Environmental Anthropology: Nature-Culture, Conservation, and Borderlands
Nature-Culture Dichotomy
- Nature vs. culture: clear distinctions; nature found in wildlife, national parks, and areas outside human modification; mythology frames nature-culture as separate.
- Nature in conservation spaces vs. outside: parks symbolize the natural world; elsewhere is perceived as less natural.
- Nature-culture dichotomy in dialogue: used to discuss how humans relate to the non-human world.
Cattle Complex and Environmental Anthropology
- Interest in why cultures formAttachment to cattle; cattle as labor source and provider of resources.
- Behavioral rationality: in famine or constraints, preserving cattle makes practical sense due to labor and resource returns.
- Early environmental anthropology sought to explain cultural practices through ecological labor and resource cycles.
- Julian Steward: influential in shaping ideas about labor and community as outcomes of environmental spaces.
- Roy Rappaport: contributed to cultural ecology and ecological approaches in anthropology.
- Focus: long-term fieldwork, integration of inputs/outputs, attempt to keep anthropology as a science while studying culture.
Cultural Ecology and Critiques
- Cultural ecology and related approaches emerged, prompting debates.
- Critique: risk of treating societies as closed systems or bounded communities; political dynamics often omitted.
- Early ethnographers emphasized bounded communities, potentially overlooking broader political contexts.
Sambhaga, Taiko, and Ecological Cycles
- Sambhaga in New Guinea: ritual practices (taiko) linked to multi-year cycles and war/conflict.
- View: pigs can be ecologically beneficial (garbage disposal, agricultural support), but ritualized meanings can be contested by cultural ecologists.
- Discussion point: ritual practices may function as maintenance cycles rather than purely symbolic acts.
Political Ecology and Critiques
- Critiques push back on removing politics from environmental analysis.

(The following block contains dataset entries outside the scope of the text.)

def ua0CtrlEn : Fld := ⟨0x5800, 0, 1⟩
def ua0CtrlTxFlush : Fld := ⟨0x5800, 1, 1⟩
def ua0CtrlRxFlush : Fld := ⟨0x5800, 2, 1⟩
def ua0CfgBits7 : Fld := ⟨0x5804, 0, 1⟩
def ua0CfgPar : Fld := ⟨0x5804, 1, 2⟩
def ua0CfgStop2 : Fld := ⟨0x5804, 3, 1⟩
def ua0CfgNine : Fld := ⟨0x5804, 4, 1⟩
def ua0CfgDec : Fld := ⟨0x5804, 5, 1⟩
def ua0CfgFlow : Fld := ⟨0x5804, 6, 1⟩
def ua0CfgTodEn : Fld := ⟨0x5804, 7, 1⟩
def ua0CfgTodCopy : Fld := ⟨0x5804, 8, 1⟩
def ua0Baud : Fld := ⟨0x5808, 0, 24⟩
def ua0FlowRtsHi : Fld := ⟨0x580C, 0, 6⟩
def ua0FlowRtsLo : Fld := ⟨0x580C, 8, 6⟩
def ua0AddrAddr : Fld := ⟨0x5810, 0, 8⟩
def ua0AddrMask : Fld := ⟨0x5810, 8, 8⟩
def ua0AddrBcast : Fld := ⟨0x5810, 16, 8⟩
def ua0AddrBcastEn : Fld := ⟨0x5810, 24, 1⟩
def ua0StatusRxLvl : Fld := ⟨0x5814, 0, 6⟩
def ua0StatusTxLvl : Fld := ⟨0x5814, 8, 5⟩
def ua0StatusRts : Fld := ⟨0x5814, 16, 1⟩
def ua0StatusCts : Fld := ⟨0x5814, 17, 1⟩
def ua0StatusSelected : Fld := ⟨0x5814, 18, 1⟩
def ua0StatusTxBusy : Fld := ⟨0x5814, 19, 1⟩
def ua0StatusOvr : Fld := ⟨0x5814, 24, 1⟩
def ua0StatusNoise : Fld := ⟨0x5814, 25, 1⟩
def ua0StatusFrame : Fld := ⟨0x5814, 26, 1⟩
def ua0StatusPar : Fld := ⟨0x5814, 27, 1⟩
def ua0StatusBreak : Fld := ⟨0x5814, 28, 1⟩
def ua0StatusDmaErr : Fld := ⟨0x5814, 29, 1⟩
def ua0StatusWoke : Fld := ⟨0x5814, 30, 1⟩
def ua0DataData : Fld := ⟨0x5818, 0, 9⟩
def ua0DataFlags : Fld := ⟨0x5818, 9, 4⟩
def ua0DataValid : Fld := ⟨0x5818, 15, 1⟩
def ua0DmaCfgEn : Fld := ⟨0x5820, 0, 1⟩
def ua0DmaCfgWide : Fld := ⟨0x5820, 1, 1⟩
def ua0DmaCfgTo : Fld := ⟨0x5820, 8, 8⟩
def ua0DmaBase : Fld := ⟨0x5824, 0, 32⟩
def ua0DmaLen : Fld := ⟨0x5828, 0, 17⟩
def ua0DmaWptr : Fld := ⟨0x582C, 0, 16⟩
def ua0DmaRptr : Fld := ⟨0x5830, 0, 16⟩
def ua0DmaStatLastSt : Fld := ⟨0x5834, 0, 8⟩
def ua0DmaStatFlushed : Fld := ⟨0x5834, 8, 1⟩
def ua0SlowEn : Fld := ⟨0x5840, 0, 1⟩
def ua0SlowBaud : Fld := ⟨0x5840, 1, 1⟩
def ua0TodStatReason : Fld := ⟨0x5850, 0, 4⟩
def ua0TodStatValid : Fld := ⟨0x5850, 8, 1⟩
def ua0TodSecLo : Fld := ⟨0x5854, 0, 32⟩
def ua0TodSecHi : Fld := ⟨0x5858, 0, 32⟩
def ua0CntRx : Fld := ⟨0x5860, 0, 32⟩
def ua0CntOvr : Fld := ⟨0x5864, 0, 32⟩
def ua0CntNoise : Fld := ⟨0x5868, 0, 32⟩
def ua0CntFrame : Fld := ⟨0x586C, 0, 32⟩
def ua0CntPar : Fld := ⟨0x5870, 0, 32⟩
def ua0CntFalse : Fld := ⟨0x5874, 0, 32⟩
def ua0CntFlaglost : Fld := ⟨0x5878, 0, 32⟩
def ua0CntTodBad : Fld := ⟨0x587C, 0, 32⟩
def ua0CntWake : Fld := ⟨0x5880, 0, 32⟩
def ua0CntFlush : Fld := ⟨0x5884, 0, 32⟩

def ua1CtrlEn : Fld := ⟨0x5C00, 0, 1⟩
def ua1CtrlAct : Fld := ⟨0x5C00, 1, 1⟩
def ua1CtrlDeact : Fld := ⟨0x5C00, 2, 1⟩
def ua1CtrlGo : Fld := ⟨0x5C00, 3, 1⟩
def ua1CfgClkdiv : Fld := ⟨0x5C04, 0, 5⟩
def ua1CfgDec : Fld := ⟨0x5C04, 5, 1⟩
def ua1CfgRetry : Fld := ⟨0x5C04, 6, 3⟩
def ua1CfgDetPol : Fld := ⟨0x5C04, 9, 1⟩
def ua1StatusState : Fld := ⟨0x5C08, 0, 3⟩
def ua1StatusConv : Fld := ⟨0x5C08, 3, 1⟩
def ua1StatusPresent : Fld := ⟨0x5C08, 4, 1⟩
def ua1StatusUpd : Fld := ⟨0x5C08, 5, 1⟩
def ua1StatusDone : Fld := ⟨0x5C08, 8, 1⟩
def ua1StatusErr : Fld := ⟨0x5C08, 9, 1⟩
def ua1StatusNoise : Fld := ⟨0x5C08, 10, 1⟩
def ua1StatusFail : Fld := ⟨0x5C08, 16, 4⟩
def ua1StatusLastSt : Fld := ⟨0x5C08, 24, 8⟩
def ua1ParamEtu : Fld := ⟨0x5C0C, 0, 12⟩
def ua1ParamGt : Fld := ⟨0x5C0C, 12, 9⟩
def ua1ParamWi : Fld := ⟨0x5C0C, 24, 8⟩
def ua1HdrCla : Fld := ⟨0x5C10, 0, 8⟩
def ua1HdrIns : Fld := ⟨0x5C10, 8, 8⟩
def ua1HdrP1 : Fld := ⟨0x5C10, 16, 8⟩
def ua1HdrP2 : Fld := ⟨0x5C10, 24, 8⟩
def ua1XcfgP3 : Fld := ⟨0x5C14, 0, 8⟩
def ua1XcfgDir : Fld := ⟨0x5C14, 8, 1⟩
def ua1XcfgDma : Fld := ⟨0x5C14, 9, 1⟩
def ua1DataByte : Fld := ⟨0x5C18, 0, 8⟩
def ua1DataValid : Fld := ⟨0x5C18, 8, 1⟩
def ua1DmaAddr : Fld := ⟨0x5C1C, 0, 32⟩
def ua1ResultSw1 : Fld := ⟨0x5C20, 0, 8⟩
def ua1ResultSw2 : Fld := ⟨0x5C20, 8, 8⟩
def ua1ResultCount : Fld := ⟨0x5C20, 16, 9⟩
def ua1Atr (i : Nat) : Fld := ⟨0x5C40 + 0x4 * i, 0, 32⟩
def ua1AtrLen : Fld := ⟨0x5C64, 0, 6⟩
def ua1CntApdu : Fld := ⟨0x5C80, 0, 32⟩
def ua1CntRepeat : Fld := ⟨0x5C84, 0, 32⟩
def ua1CntParerr : Fld := ⟨0x5C88, 0, 32⟩
def ua1CntNoise : Fld := ⟨0x5C8C, 0, 32⟩
def ua1CntFail : Fld := ⟨0x5C90, 0, 32⟩

def updCmd : Fld := ⟨0x6000, 0, 8⟩
def updCfgMgmtConfirm : Fld := ⟨0x6004, 0, 1⟩
def updCfgActReset : Fld := ⟨0x6004, 1, 1⟩
def updStatusState : Fld := ⟨0x6008, 0, 2⟩
def updStatusScanned : Fld := ⟨0x6008, 2, 1⟩
def updStatusStaged : Fld := ⟨0x6008, 3, 4⟩
def updStatusVerified : Fld := ⟨0x6008, 7, 1⟩
def updStatusArmed : Fld := ⟨0x6008, 8, 1⟩
def updStatusFallback : Fld := ⟨0x6008, 9, 1⟩
def updStatusSettingsUnread : Fld := ⟨0x6008, 10, 1⟩
def updStatusSelftestOk : Fld := ⟨0x6008, 11, 1⟩
def updStatusLibCommit : Fld := ⟨0x6008, 12, 1⟩
def updStatusRunSlot : Fld := ⟨0x6008, 13, 1⟩
def updStatusAttempts : Fld := ⟨0x6008, 14, 2⟩
def updStatusStep : Fld := ⟨0x6008, 16, 8⟩
def updStatusLastSt : Fld := ⟨0x6008, 24, 8⟩
def updReasonCode : Fld := ⟨0x600C, 0, 8⟩
def updReasonPart : Fld := ⟨0x600C, 8, 8⟩
def updReasonBlock : Fld := ⟨0x600C, 16, 16⟩
def updProgressDone : Fld := ⟨0x6010, 0, 16⟩
def updProgressTotal : Fld := ⟨0x6010, 16, 16⟩
def updPkgId : Fld := ⟨0x6014, 0, 32⟩
def updPkgInfoClass : Fld := ⟨0x6018, 0, 8⟩
def updPkgInfoNparts : Fld := ⟨0x6018, 8, 8⟩
def updPkgInfoBlocks : Fld := ⟨0x6018, 16, 9⟩
def updPartKind (i : Nat) : Fld := ⟨0x6020 + 0x4 * i, 0, 8⟩
def updPartVer (i : Nat) : Fld := ⟨0x6020 + 0x4 * i, 16, 16⟩
def updRunver (i : Nat) : Fld := ⟨0x6030 + 0x4 * i, 0, 16⟩
def updToken : Fld := ⟨0x6040, 0, 32⟩
def updConfirm : Fld := ⟨0x6044, 0, 32⟩
def updDeadline : Fld := ⟨0x6048, 0, 17⟩
def updSettingsSchema : Fld := ⟨0x604C, 0, 16⟩
def updSettingsOwnRec : Fld := ⟨0x604C, 16, 1⟩
def updSettingsMigrated : Fld := ⟨0x604C, 17, 1⟩
def updEventStepDone : Fld := ⟨0x6050, 0, 1⟩
def updEventTrial : Fld := ⟨0x6050, 1, 1⟩
def updEventConfirmed : Fld := ⟨0x6050, 2, 1⟩
def updEventFallback : Fld := ⟨0x6050, 3, 1⟩
def updEventRejected : Fld := ⟨0x6050, 4, 1⟩
def updEventSettingsUnread : Fld := ⟨0x6050, 5, 1⟩
def updEventLibDone : Fld := ⟨0x6050, 6, 1⟩
def updEventCard : Fld := ⟨0x6050, 7, 1⟩
def updEventEn : Fld := ⟨0x6054, 0, 8⟩
def updCntStep : Fld := ⟨0x6060, 0, 32⟩
def updCntCarderr : Fld := ⟨0x6064, 0, 32⟩
def updCntCrcerr : Fld := ⟨0x6068, 0, 32⟩
def updCntSigfail : Fld := ⟨0x606C, 0, 32⟩
def updCntTrial : Fld := ⟨0x6070, 0, 32⟩
def updCntFallback : Fld := ⟨0x6074, 0, 32⟩
def updCntReject : Fld := ⟨0x6078, 0, 32⟩
def updCntBadtoken : Fld := ⟨0x607C, 0, 32⟩
def updCntSeterr : Fld := ⟨0x6080, 0, 32⟩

- Emphasis on entanglement: humans, environment, and political power are interlinked rather than separate.
- Early work sometimes treated nature as a neutral backdrop to culture.
Conservation, Wilderness, and Indigenous Displacement
- National parks and “untrammeled” wilderness concepts often exclude human habitation.
- Indigenous communities displaced to create preservations (e.g., certain park histories).
- Modern debates acknowledge ongoing indigenous land use and mobility within conservation spaces.
- Export of the park model internationally and its political implications.
Borderlands, Conservation, and Militarization
- Case study focus: Sonoran Desert, conservation workers, and border security intersect.
- History of fencing, barriers, and militarized border control; ecological and human costs escalate with policy shifts.
- Migrants, climate refugees, and resource scarcity (water) intensify humanitarian concerns.
- Conservation workers sometimes operate in roles overlapping with border enforcement; complexities of on-the-ground practices.
Environmental Degradation, Responsibility, and Policy Implications
- Debate over who causes environmental degradation: migrants vs. policy-driven border enforcement and military activity.
- Need to assess on-the-ground practices and unintended environmental costs of security measures.
- Calls for inclusive asylum policies, climate-informed planning, and humane responses to migration pressures.
Grassroots to Institutional Change and Case Example
- Anthropologists can translate grassroots strategies into institutional action.
- Trees as a cash crop example: economic incentives can reduce deforestation when communities are compensated and involved in decision-making.
- Measurable impact: significant tree planting when local landholders are engaged and financially supported.
- Broader implication: integrate community livelihoods with environmental management to achieve sustainable outcomes.
Final Takeaways for Practice
- Entanglement: environment, politics, and people are interconnected in conservation and border contexts.
- Critique of “pure” nature without human influence; acknowledge power dynamics and policy contexts.
- Policy-relevant anthropology: advocate for inclusive, humane, and climate-responsive approaches in conservation and migration management.
- Role of anthropologists: bridge grassroots knowledge and institutional frameworks to improve environmental and human outcomes.